(EXTRACTED ENTRIES begins)

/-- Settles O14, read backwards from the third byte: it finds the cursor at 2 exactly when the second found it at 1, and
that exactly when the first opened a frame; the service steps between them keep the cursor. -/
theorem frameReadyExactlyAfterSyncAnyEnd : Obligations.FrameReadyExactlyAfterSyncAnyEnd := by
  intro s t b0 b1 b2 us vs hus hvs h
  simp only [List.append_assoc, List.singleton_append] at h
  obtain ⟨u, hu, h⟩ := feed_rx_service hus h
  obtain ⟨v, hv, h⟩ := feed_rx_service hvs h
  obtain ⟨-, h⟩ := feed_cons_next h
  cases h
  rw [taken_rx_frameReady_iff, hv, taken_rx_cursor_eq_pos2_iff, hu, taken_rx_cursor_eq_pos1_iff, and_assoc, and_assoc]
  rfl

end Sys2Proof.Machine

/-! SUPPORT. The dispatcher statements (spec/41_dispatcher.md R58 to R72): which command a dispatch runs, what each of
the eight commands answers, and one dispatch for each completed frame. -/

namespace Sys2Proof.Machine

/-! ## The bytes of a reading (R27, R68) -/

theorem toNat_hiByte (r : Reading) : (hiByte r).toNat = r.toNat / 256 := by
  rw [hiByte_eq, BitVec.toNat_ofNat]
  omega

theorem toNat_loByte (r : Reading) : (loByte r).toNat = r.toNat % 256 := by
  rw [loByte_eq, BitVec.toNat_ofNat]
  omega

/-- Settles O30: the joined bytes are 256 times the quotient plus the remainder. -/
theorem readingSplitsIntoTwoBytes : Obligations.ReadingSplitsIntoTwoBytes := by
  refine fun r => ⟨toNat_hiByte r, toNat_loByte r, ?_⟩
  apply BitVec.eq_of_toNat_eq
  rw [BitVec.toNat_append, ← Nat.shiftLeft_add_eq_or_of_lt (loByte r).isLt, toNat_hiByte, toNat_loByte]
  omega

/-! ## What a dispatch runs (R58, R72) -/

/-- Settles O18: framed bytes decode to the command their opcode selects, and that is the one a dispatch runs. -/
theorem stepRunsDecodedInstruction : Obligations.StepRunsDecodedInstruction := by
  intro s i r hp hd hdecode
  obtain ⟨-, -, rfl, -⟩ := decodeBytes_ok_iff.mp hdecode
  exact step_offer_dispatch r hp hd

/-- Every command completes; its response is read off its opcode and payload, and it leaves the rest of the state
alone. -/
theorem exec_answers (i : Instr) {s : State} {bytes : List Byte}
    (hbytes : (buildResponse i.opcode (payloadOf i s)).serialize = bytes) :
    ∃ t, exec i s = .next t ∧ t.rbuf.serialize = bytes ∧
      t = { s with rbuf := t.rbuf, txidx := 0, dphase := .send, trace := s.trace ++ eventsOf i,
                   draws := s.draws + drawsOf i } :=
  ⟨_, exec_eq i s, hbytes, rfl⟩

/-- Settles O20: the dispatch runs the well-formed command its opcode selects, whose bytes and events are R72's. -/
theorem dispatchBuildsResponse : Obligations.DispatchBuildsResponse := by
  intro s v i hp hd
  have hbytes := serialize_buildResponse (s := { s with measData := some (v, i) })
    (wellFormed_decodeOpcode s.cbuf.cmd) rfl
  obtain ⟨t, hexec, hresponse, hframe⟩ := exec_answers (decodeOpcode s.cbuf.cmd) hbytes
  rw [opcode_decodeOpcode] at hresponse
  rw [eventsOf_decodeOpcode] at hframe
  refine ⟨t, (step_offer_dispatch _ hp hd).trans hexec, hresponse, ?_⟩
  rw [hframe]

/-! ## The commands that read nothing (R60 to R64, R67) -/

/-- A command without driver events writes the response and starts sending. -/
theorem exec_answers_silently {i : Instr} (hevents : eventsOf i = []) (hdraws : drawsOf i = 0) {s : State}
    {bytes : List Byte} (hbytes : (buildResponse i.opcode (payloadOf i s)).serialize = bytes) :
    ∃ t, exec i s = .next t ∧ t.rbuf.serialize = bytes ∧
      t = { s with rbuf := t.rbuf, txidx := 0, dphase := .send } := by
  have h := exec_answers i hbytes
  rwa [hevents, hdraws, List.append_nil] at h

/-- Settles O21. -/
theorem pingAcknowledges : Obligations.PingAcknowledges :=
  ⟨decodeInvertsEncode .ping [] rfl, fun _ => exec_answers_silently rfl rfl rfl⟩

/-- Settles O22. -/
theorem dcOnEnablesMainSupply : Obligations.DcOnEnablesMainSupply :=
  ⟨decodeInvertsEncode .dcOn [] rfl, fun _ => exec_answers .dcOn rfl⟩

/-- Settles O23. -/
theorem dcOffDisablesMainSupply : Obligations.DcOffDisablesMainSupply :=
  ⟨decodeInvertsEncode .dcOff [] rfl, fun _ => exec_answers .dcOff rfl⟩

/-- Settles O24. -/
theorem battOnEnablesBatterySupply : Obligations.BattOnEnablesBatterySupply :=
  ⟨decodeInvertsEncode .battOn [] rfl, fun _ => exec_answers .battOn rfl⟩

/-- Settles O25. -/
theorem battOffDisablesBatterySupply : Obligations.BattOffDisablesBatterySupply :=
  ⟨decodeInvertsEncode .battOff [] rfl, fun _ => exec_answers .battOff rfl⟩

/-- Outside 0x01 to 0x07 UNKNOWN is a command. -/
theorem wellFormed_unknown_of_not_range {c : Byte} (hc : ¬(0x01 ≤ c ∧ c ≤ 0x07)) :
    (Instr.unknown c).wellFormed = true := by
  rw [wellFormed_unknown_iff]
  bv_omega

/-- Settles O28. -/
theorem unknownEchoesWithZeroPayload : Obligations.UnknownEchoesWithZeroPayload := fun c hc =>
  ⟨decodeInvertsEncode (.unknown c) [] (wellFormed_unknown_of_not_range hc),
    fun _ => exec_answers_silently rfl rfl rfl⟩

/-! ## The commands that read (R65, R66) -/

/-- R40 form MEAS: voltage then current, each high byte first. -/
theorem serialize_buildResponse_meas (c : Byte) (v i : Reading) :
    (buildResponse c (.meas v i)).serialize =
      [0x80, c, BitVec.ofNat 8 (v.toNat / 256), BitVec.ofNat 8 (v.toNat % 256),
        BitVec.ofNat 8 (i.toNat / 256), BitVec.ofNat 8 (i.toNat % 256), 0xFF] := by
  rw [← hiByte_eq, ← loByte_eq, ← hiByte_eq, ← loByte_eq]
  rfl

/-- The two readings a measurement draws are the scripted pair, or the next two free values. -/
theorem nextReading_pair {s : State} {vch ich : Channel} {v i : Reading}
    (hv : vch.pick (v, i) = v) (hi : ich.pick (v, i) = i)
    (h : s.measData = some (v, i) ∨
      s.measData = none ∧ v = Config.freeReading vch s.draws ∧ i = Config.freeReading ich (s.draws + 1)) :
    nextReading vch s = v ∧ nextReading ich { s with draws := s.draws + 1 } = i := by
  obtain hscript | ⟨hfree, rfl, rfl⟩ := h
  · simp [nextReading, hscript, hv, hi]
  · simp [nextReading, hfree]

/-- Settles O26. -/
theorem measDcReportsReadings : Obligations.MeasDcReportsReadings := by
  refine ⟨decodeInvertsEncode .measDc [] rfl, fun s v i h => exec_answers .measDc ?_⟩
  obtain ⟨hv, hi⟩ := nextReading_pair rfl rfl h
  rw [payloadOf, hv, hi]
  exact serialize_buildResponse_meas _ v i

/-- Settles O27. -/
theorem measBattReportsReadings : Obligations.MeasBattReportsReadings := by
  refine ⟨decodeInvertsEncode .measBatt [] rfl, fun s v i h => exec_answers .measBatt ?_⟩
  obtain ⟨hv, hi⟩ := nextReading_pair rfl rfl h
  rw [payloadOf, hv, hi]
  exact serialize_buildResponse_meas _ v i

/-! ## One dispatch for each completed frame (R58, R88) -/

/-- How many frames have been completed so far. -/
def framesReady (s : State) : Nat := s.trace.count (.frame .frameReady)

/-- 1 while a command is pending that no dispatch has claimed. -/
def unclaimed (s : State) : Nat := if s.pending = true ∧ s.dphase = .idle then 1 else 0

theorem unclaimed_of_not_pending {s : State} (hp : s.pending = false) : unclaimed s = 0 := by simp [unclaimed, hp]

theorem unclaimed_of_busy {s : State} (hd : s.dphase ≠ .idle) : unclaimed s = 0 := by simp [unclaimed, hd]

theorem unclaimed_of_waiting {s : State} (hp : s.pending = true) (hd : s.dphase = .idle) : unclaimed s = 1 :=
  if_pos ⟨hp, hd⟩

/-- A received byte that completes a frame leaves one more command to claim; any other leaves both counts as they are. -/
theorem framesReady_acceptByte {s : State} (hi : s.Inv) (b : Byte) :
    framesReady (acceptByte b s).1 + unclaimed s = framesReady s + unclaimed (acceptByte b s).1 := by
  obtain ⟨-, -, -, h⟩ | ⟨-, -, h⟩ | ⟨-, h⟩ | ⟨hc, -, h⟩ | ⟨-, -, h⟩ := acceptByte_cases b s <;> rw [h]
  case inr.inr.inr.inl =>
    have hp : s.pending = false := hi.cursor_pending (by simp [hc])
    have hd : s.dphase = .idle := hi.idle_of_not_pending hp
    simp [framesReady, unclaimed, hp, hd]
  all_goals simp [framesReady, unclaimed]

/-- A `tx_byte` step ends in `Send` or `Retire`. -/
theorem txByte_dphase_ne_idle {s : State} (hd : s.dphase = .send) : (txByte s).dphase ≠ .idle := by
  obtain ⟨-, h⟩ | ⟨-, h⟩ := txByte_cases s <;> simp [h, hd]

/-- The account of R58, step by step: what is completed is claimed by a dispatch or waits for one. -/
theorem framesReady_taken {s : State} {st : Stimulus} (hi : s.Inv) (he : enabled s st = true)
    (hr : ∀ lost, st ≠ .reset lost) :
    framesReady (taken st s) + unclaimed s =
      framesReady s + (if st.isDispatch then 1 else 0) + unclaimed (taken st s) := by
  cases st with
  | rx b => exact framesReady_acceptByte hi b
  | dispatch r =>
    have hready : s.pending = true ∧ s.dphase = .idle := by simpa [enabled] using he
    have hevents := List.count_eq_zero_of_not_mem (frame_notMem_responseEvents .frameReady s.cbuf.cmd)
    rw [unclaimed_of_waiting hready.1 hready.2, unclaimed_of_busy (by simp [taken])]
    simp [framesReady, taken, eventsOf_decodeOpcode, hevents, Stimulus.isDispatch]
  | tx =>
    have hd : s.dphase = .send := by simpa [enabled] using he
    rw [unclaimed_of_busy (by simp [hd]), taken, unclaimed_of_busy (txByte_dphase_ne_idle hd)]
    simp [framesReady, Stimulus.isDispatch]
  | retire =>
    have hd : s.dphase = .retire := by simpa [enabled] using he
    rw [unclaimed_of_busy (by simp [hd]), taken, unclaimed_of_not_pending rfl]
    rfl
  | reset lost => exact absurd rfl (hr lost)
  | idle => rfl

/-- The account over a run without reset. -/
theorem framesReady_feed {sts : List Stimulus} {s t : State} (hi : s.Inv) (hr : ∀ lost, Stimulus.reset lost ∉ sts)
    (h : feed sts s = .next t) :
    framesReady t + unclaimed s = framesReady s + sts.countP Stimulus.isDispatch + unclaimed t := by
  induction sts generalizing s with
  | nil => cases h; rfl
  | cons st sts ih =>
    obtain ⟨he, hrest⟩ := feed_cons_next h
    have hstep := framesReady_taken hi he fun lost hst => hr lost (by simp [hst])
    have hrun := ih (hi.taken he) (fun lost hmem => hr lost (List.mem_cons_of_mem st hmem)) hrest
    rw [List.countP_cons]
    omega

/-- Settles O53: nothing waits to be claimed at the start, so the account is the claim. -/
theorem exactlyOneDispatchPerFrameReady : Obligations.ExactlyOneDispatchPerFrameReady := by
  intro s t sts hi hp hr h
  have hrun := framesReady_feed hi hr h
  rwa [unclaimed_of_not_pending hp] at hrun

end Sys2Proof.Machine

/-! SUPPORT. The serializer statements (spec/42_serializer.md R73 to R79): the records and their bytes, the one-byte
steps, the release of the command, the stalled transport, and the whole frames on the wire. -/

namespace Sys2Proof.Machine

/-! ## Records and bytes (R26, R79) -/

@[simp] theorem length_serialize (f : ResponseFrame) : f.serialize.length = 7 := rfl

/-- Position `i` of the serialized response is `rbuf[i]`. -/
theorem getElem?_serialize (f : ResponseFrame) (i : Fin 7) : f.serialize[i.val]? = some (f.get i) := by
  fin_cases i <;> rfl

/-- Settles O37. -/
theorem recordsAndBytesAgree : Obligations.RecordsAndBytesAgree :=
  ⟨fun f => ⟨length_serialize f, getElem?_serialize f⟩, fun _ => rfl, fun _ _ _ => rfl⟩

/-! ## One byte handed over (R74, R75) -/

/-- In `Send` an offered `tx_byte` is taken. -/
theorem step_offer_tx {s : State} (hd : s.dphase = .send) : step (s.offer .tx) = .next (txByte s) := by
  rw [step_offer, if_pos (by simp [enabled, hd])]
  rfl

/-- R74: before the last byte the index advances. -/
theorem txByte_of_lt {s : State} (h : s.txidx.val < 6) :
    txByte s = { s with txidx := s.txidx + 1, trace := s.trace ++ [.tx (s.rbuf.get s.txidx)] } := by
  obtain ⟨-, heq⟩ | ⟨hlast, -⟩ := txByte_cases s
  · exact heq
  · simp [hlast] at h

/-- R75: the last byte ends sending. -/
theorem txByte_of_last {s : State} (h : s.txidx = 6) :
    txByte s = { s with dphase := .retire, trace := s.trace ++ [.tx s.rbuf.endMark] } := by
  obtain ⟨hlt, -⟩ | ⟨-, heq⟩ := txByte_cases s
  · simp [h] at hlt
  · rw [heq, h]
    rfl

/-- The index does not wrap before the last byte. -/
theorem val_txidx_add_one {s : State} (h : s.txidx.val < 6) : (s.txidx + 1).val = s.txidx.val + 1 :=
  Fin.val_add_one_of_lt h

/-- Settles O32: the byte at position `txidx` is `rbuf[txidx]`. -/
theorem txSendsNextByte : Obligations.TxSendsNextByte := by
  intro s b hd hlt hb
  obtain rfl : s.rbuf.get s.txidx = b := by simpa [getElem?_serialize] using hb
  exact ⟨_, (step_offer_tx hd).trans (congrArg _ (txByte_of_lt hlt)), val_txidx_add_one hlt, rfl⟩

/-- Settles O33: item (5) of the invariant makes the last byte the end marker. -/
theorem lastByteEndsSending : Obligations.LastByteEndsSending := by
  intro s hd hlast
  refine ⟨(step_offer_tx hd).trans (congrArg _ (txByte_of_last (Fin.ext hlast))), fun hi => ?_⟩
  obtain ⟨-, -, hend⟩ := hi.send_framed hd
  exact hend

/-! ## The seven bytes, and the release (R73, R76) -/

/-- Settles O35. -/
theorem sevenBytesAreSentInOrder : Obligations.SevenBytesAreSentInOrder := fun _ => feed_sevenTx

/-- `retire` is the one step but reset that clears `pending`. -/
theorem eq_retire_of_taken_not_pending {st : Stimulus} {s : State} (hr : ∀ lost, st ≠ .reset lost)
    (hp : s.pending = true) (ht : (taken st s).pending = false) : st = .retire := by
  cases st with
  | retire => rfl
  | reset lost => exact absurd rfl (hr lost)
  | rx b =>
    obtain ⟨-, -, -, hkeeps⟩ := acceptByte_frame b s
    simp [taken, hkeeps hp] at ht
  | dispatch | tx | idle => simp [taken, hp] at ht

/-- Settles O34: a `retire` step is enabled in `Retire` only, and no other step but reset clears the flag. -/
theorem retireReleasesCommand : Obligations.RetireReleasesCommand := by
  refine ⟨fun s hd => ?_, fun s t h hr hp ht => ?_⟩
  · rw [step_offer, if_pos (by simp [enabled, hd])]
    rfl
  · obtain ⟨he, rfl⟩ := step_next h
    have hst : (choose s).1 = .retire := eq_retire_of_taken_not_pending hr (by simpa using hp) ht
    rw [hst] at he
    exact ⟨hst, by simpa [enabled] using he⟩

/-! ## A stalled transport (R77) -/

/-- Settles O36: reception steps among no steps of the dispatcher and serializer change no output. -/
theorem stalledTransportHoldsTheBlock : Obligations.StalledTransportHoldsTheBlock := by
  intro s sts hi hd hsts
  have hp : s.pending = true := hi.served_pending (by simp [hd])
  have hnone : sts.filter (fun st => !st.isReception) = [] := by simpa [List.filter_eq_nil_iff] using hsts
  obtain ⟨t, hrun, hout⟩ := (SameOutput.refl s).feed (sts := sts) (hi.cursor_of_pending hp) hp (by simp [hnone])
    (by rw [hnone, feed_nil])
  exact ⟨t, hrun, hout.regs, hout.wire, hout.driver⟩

(EXTRACTED ENTRIES ends)
(EXTRACTED ENTRIES begins)

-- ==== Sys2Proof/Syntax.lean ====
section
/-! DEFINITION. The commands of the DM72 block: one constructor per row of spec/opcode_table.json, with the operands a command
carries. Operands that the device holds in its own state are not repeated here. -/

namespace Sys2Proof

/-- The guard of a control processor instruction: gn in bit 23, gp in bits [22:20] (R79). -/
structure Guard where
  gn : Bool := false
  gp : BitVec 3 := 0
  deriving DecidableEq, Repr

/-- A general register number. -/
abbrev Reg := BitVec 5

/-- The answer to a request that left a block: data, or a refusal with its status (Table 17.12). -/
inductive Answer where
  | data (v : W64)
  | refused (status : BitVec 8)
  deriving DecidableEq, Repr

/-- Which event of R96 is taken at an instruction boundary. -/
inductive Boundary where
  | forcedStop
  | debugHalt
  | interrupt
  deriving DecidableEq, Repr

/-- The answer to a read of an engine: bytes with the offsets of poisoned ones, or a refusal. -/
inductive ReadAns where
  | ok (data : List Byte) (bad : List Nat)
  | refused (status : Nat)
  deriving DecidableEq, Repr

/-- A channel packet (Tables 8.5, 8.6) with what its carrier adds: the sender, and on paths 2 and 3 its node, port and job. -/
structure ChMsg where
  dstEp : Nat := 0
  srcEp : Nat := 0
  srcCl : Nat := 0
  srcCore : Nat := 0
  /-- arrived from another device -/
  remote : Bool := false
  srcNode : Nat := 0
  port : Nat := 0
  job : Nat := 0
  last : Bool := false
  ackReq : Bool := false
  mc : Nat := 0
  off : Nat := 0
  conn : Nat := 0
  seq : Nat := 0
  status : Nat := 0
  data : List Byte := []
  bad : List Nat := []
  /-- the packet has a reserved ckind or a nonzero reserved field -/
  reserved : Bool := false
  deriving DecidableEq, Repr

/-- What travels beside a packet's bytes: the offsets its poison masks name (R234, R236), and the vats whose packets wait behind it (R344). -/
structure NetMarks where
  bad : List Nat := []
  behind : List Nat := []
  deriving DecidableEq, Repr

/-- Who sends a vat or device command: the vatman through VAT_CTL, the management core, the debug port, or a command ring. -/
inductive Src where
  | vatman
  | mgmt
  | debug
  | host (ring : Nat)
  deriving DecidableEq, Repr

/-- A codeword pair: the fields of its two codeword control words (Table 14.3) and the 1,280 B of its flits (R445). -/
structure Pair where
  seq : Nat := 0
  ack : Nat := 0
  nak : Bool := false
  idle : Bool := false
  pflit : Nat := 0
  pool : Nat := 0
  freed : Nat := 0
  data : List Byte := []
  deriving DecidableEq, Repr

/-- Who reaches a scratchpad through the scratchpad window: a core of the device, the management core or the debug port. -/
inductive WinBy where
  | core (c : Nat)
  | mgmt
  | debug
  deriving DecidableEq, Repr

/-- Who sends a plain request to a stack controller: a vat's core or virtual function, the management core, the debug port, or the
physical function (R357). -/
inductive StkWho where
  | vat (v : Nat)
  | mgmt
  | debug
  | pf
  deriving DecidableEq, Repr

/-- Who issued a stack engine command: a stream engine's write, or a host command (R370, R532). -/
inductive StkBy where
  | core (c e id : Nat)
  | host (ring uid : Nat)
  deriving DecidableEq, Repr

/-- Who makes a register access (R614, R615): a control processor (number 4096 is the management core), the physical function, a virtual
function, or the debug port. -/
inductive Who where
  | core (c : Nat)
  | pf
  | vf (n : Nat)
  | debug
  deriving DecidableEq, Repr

(EXTRACTED ENTRIES ends)

## PROBLEM STATEMENT
Copy the lines of the data above exactly as written, beginning with the line containing "framesReady t +" and ending with the line containing "obtain ⟨hlt, -⟩", and leave out all other lines.

## RESULT BELOW
    framesReady t + unclaimed s = framesReady s + sts.countP Stimulus.isDispatch + unclaimed t := by
  induction sts generalizing s with
  | nil => cases h; rfl
  | cons st sts ih =>
    obtain ⟨he, hrest⟩ := feed_cons_next h
    have hstep := framesReady_taken hi he fun lost hst => hr lost (by simp [hst])
    have hrun := ih (hi.taken he) (fun lost hmem => hr lost (List.mem_cons_of_mem st hmem)) hrest
    rw [List.countP_cons]
    omega

/-- Settles O53: nothing waits to be claimed at the start, so the account is the claim. -/
theorem exactlyOneDispatchPerFrameReady : Obligations.ExactlyOneDispatchPerFrameReady := by
  intro s t sts hi hp hr h
  have hrun := framesReady_feed hi hr h
  rwa [unclaimed_of_not_pending hp] at hrun

end Sys2Proof.Machine

/-! SUPPORT. The serializer statements (spec/42_serializer.md R73 to R79): the records and their bytes, the one-byte
steps, the release of the command, the stalled transport, and the whole frames on the wire. -/

namespace Sys2Proof.Machine

/-! ## Records and bytes (R26, R79) -/

@[simp] theorem length_serialize (f : ResponseFrame) : f.serialize.length = 7 := rfl

/-- Position `i` of the serialized response is `rbuf[i]`. -/
theorem getElem?_serialize (f : ResponseFrame) (i : Fin 7) : f.serialize[i.val]? = some (f.get i) := by
  fin_cases i <;> rfl

/-- Settles O37. -/
theorem recordsAndBytesAgree : Obligations.RecordsAndBytesAgree :=
  ⟨fun f => ⟨length_serialize f, getElem?_serialize f⟩, fun _ => rfl, fun _ _ _ => rfl⟩

/-! ## One byte handed over (R74, R75) -/

/-- In `Send` an offered `tx_byte` is taken. -/
theorem step_offer_tx {s : State} (hd : s.dphase = .send) : step (s.offer .tx) = .next (txByte s) := by
  rw [step_offer, if_pos (by simp [enabled, hd])]
  rfl

/-- R74: before the last byte the index advances. -/
theorem txByte_of_lt {s : State} (h : s.txidx.val < 6) :
    txByte s = { s with txidx := s.txidx + 1, trace := s.trace ++ [.tx (s.rbuf.get s.txidx)] } := by
  obtain ⟨-, heq⟩ | ⟨hlast, -⟩ := txByte_cases s
  · exact heq
  · simp [hlast] at h

/-- R75: the last byte ends sending. -/
theorem txByte_of_last {s : State} (h : s.txidx = 6) :
    txByte s = { s with dphase := .retire, trace := s.trace ++ [.tx s.rbuf.endMark] } := by
  obtain ⟨hlt, -⟩ | ⟨-, heq⟩ := txByte_cases s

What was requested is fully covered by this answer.